To get the shared key $k$, we can get it by raising the other’s public key to our secret number :

$$\begin{array}{l}k=B^a=g^{ba}\\ k=A^b=g^{ab}\end{array}$$

One-Way Functions

Discrete exponentiation (DH) is an example of a one-way function ⇒ a function of a fast algorithm, but where reversing is slow

Trapdoor One-Way Functions

A trapdoor one-way function is a function with a trapdoor information, where if we know this information, then the reverse function is trivial.

This could be used for public-key cryptography, to decode images

ElGamal’s Trapdoor One-Way

We pick $g,p$ as in DH.
We then randomly pick $x,y$, which are both kept secret.
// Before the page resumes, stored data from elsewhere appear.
/-- O43. EP_LATCH_CLEAR clears exactly the bits written as 1 of its latch word, and EP_PINS is what latch and masks then say. With power-good, GPI_CHANGE makes its bit of GP_IN the level inverted by GP_POL, every other line stays, and a change not reported in the last millisecond latches GPI_CHANGE. An ordered pulse whose line and sample have come starts: its line's bit of GP_OUT_NOW is the inverse of GP_OUT_LEVEL; GPO_PULSE_END at its end returns the bit to GP_OUT_LEVEL. Memory is unchanged by each. (The pins follow at once, log 7.) -/
def Obligations.LatchAndGpioLines : Prop :=
  ∀ (s : State) (t : Nat), s.wf = true → s.fits →
    let s' : State := { s with now := max s.now t }
    (∀ word mask : Nat, word < 32 →
      ∃ u, Sys2Proof.Machine.exec (.epLatchClear word mask) s = .next u ∧ u.rd .EP_LATCH word = s.rd .EP_LATCH word - Nat.land (s.rd .EP_LATCH word) mask
        ∧ u.rd .EP_PINS = u.evtPins ∧ (∀ f i j, f ≠ .EP_LATCH ∨ i ≠ word → f ≠ .EP_PINS → u.rd f i j = s.rd f i j) ∧ u.mem = s.mem ∧ u.out = s.out)
    ∧ (∀ (line : Nat) (level : Bool), line < 32 → s.q .powerGood = 1 →
      ∃ u, Sys2Proof.Machine.exec (.gpiChange t line level) s = .next u ∧ bit (u.rd .GP_IN) line = (level != bit (s.rd .GP_POL) line)
        ∧ (∀ k, k < 32 → k ≠ line → bit (u.rd .GP_IN) k = bit (s.rd .GP_IN) k)
        ∧ (bit (s.rd .GP_IN) line ≠ (level != bit (s.rd .GP_POL) line) → s.q .gpiRaised line = 0 → u.latched .GPI_CHANGE = true)
        ∧ (∀ f i j, blockOf f.desc.addr ≠ 0x0F → u.rd f i j = s.rd f i j) ∧ u.mem = s.mem)
    ∧ (∀ line : Nat, line < 32 → s.q .powerGood = 1 → s'.due .gpoEnd line = true →
      ∃ u, Sys2Proof.Machine.exec (.gpoPulseEnd t line) s = .next u ∧ bit (u.rd .GP_OUT_NOW) line = bit (s.rd .GP_OUT_LEVEL) line
        ∧ u.timer .gpoEnd line = none ∧ u.mem = s.mem ∧ u.out = s.out)
    ∧ (∀ (p : Pend) (line us l k : Nat), line < 32 → 1 ≤ us → us < 2 ^ 16 → s.q .powerGood = 1 → s.standAlone = true → s.rd .SU_STATE = 3 →
        s.acts = [p] → p.pt = .line l k → p.at_ ≤ s'.house → p.stamp.dom = 0 → s.rd .RD_FORMAT 0 = 1 → p.item = .words 0x40F00414 [2 ^ line, us * 2 ^ 16] →
      ∃ u, Sys2Proof.Machine.exec (.gpoPulseStart t) s = .next u ∧ bit (u.rd .GP_OUT_NOW) line = !bit (s.rd .GP_OUT_LEVEL) line
        ∧ u.timer .gpoEnd line = some (max s.now t + us * psUs) ∧ u.acts = [] ∧ u.mem = s.mem)
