/-- Another quantity keeps its value. -/
theorem State.q_setQ_other (s : State) {x y : Qty} {i j k l : Nat} (v : Int) (hk : k < 2 ^ 40) (hl : l < 2 ^ 40) (h : y ≠ x ∨ k ≠ i ∨ l ≠ j) :
    (s.setQ x i j v).q y k l = s.q y k l := by
  unfold State.setQ; split
  · rename_i b
    simp only [State.q]
    apply SMap.get_put_other
    intro e
    simp only [Qty.key] at e
    obtain ⟨b1, b2⟩ := b
    have h1 : y.ctorIdx = x.ctorIdx := by omega
    have h2 : k = i := by omega
    have h3 : l = j := by omega
    rcases h with h | h | h
    · exact h (Qty.ctorIdx_inj h1)
    · exact h h2
    · exact h h3
  · rfl

theorem State.setQ_sorted {s : State} (x : Qty) (i j : Nat) (v : Int) (h : SMap.sorted s.qty = true) : SMap.sorted (s.setQ x i j v).qty = true := by
  unfold State.setQ; split
  · exact SMap.sorted_put _ _ _ _ h
  · exact h

-- Memory ------------------------------------------------------------------------------------------------------------

/-- A byte reads what was stored; every other byte reads as before. -/
theorem SMap.peek_put (m : List Host.Cell) (a b : Nat) (v : Byte) (h : SMap.sorted m = true) :
    SMap.get (0 : Byte) b (SMap.put 0 a v m) = if b = a then v else SMap.get 0 b m := by
  split
  · subst_vars; exact SMap.get_put_same _ _ _ _ h
  · exact SMap.get_put_other _ _ _ _ (by assumption)

end Sys2Proof.Machine
end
We have the function $f(g^y)=(g^x,g^{yx}t)$, with $t$ the plaintext. We compute the inverse of $g^{xy}$ By multiplying the inverse $\frac{1}{g^{xy}}$ to the result of the function, we find the plaintext $t$

Here, we send $g^x$. We get sent back $(g^y,g^{xy}t)$ We can then find $g^{xy}$, and therefore $\frac{1}{g^{xy}}$ and therefore $t$

Quote

“We share a secret number, we’re happy , we’re hahaha”

• Gastpar